─── Extracted records ───

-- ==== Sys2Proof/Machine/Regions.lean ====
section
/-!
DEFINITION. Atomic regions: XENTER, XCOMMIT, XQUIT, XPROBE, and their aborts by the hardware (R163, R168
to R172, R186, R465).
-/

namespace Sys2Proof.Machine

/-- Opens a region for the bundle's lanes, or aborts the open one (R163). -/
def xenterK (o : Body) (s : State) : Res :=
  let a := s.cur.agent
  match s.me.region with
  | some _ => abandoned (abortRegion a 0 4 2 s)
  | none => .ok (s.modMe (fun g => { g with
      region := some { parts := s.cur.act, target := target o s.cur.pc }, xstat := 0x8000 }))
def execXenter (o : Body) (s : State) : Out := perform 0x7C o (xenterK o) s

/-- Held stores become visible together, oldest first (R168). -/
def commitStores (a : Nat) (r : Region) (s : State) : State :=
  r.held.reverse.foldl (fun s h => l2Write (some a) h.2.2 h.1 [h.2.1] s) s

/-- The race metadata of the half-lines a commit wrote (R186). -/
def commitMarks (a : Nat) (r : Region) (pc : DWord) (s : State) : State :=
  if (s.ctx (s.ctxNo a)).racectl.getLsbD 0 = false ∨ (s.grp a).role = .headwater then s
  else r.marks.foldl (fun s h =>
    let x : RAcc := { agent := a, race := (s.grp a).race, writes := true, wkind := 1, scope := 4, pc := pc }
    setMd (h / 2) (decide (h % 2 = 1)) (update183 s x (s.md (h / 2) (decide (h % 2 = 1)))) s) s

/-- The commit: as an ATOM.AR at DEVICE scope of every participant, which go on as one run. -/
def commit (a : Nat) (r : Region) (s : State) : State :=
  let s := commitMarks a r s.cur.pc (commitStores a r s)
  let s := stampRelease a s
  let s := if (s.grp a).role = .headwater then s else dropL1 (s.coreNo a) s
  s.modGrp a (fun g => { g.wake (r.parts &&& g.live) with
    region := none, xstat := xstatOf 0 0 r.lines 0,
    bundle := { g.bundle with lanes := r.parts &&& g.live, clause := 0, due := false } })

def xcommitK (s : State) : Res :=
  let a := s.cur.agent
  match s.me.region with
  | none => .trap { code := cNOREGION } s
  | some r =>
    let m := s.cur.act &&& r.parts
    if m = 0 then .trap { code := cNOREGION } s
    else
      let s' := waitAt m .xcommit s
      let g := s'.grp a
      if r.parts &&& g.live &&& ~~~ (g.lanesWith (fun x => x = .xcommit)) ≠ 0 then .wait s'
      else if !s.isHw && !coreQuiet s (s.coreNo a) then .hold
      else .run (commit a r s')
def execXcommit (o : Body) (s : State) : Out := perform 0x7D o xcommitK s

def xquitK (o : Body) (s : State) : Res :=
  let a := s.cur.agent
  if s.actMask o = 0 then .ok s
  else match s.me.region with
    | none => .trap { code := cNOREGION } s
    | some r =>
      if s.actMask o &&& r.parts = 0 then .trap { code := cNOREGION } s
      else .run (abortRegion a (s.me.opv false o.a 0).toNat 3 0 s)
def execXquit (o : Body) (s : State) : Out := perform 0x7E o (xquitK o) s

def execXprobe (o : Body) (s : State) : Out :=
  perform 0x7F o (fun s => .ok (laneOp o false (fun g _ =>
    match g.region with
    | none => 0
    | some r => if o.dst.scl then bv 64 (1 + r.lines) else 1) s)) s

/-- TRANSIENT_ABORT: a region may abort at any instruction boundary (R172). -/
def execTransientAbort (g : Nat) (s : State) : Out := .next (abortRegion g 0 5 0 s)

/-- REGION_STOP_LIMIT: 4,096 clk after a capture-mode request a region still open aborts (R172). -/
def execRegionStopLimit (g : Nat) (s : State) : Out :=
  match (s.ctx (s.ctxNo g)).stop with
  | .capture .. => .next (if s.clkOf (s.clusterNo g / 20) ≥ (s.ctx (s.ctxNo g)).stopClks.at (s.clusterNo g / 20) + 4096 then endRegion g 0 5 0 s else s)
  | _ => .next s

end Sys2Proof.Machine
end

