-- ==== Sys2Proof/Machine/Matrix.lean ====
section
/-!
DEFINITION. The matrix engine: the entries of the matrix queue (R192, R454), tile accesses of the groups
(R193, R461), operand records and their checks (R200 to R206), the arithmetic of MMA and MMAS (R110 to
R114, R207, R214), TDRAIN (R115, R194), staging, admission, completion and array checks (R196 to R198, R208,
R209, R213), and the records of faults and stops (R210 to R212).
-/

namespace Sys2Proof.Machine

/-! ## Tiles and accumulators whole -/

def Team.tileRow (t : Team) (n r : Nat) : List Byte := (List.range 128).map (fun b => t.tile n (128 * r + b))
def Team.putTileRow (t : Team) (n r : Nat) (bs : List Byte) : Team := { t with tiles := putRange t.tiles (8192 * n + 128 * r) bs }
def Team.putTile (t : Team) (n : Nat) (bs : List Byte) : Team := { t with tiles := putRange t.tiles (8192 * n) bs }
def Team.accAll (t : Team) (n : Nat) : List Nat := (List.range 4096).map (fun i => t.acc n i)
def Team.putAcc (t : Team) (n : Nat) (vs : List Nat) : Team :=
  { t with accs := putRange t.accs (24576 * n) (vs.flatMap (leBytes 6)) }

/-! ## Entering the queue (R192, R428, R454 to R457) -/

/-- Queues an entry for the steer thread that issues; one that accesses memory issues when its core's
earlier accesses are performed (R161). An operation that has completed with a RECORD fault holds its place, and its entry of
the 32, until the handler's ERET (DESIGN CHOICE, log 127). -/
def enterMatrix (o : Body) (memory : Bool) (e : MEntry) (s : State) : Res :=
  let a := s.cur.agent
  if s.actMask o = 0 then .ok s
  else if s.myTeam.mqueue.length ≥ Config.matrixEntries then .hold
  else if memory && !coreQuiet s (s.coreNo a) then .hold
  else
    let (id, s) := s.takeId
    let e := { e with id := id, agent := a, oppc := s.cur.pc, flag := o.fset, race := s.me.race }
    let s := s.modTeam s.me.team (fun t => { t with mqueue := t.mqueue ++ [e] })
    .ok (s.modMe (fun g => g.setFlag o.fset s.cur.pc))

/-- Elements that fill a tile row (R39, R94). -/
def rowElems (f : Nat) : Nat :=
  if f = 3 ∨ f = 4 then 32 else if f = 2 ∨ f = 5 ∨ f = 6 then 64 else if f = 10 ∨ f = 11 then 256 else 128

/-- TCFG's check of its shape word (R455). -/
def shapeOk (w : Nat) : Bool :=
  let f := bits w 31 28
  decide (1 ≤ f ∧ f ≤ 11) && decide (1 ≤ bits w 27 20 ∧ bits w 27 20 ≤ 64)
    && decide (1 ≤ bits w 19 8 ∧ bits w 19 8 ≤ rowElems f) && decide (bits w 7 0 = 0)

───

→ Exercise directions
Nothing should appear in the answer except the lines above from the line with "let s := commitMarks" through the line with "if r.parts &&&", both included, written out exactly.

→ Answer area
  let s := commitMarks a r s.cur.pc (commitStores a r s)
  let s := stampRelease a s
  let s := if (s.grp a).role = .headwater then s else dropL1 (s.coreNo a) s
  s.modGrp a (fun g => { g.wake (r.parts &&& g.live) with
    region := none, xstat := xstatOf 0 0 r.lines 0,
    bundle := { g.bundle with lanes := r.parts &&& g.live, clause := 0, due := false } })

def xcommitK (s : State) : Res :=
  let a := s.cur.agent
  match s.me.region with
  | none => .trap { code := cNOREGION } s
  | some r =>
    let m := s.cur.act &&& r.parts
    if m = 0 then .trap { code := cNOREGION } s
    else
      let s' := waitAt m .xcommit s
      let g := s'.grp a
      if r.parts &&& g.live &&& ~~~ (g.lanesWith (fun x => x = .xcommit)) ≠ 0 then .wait s'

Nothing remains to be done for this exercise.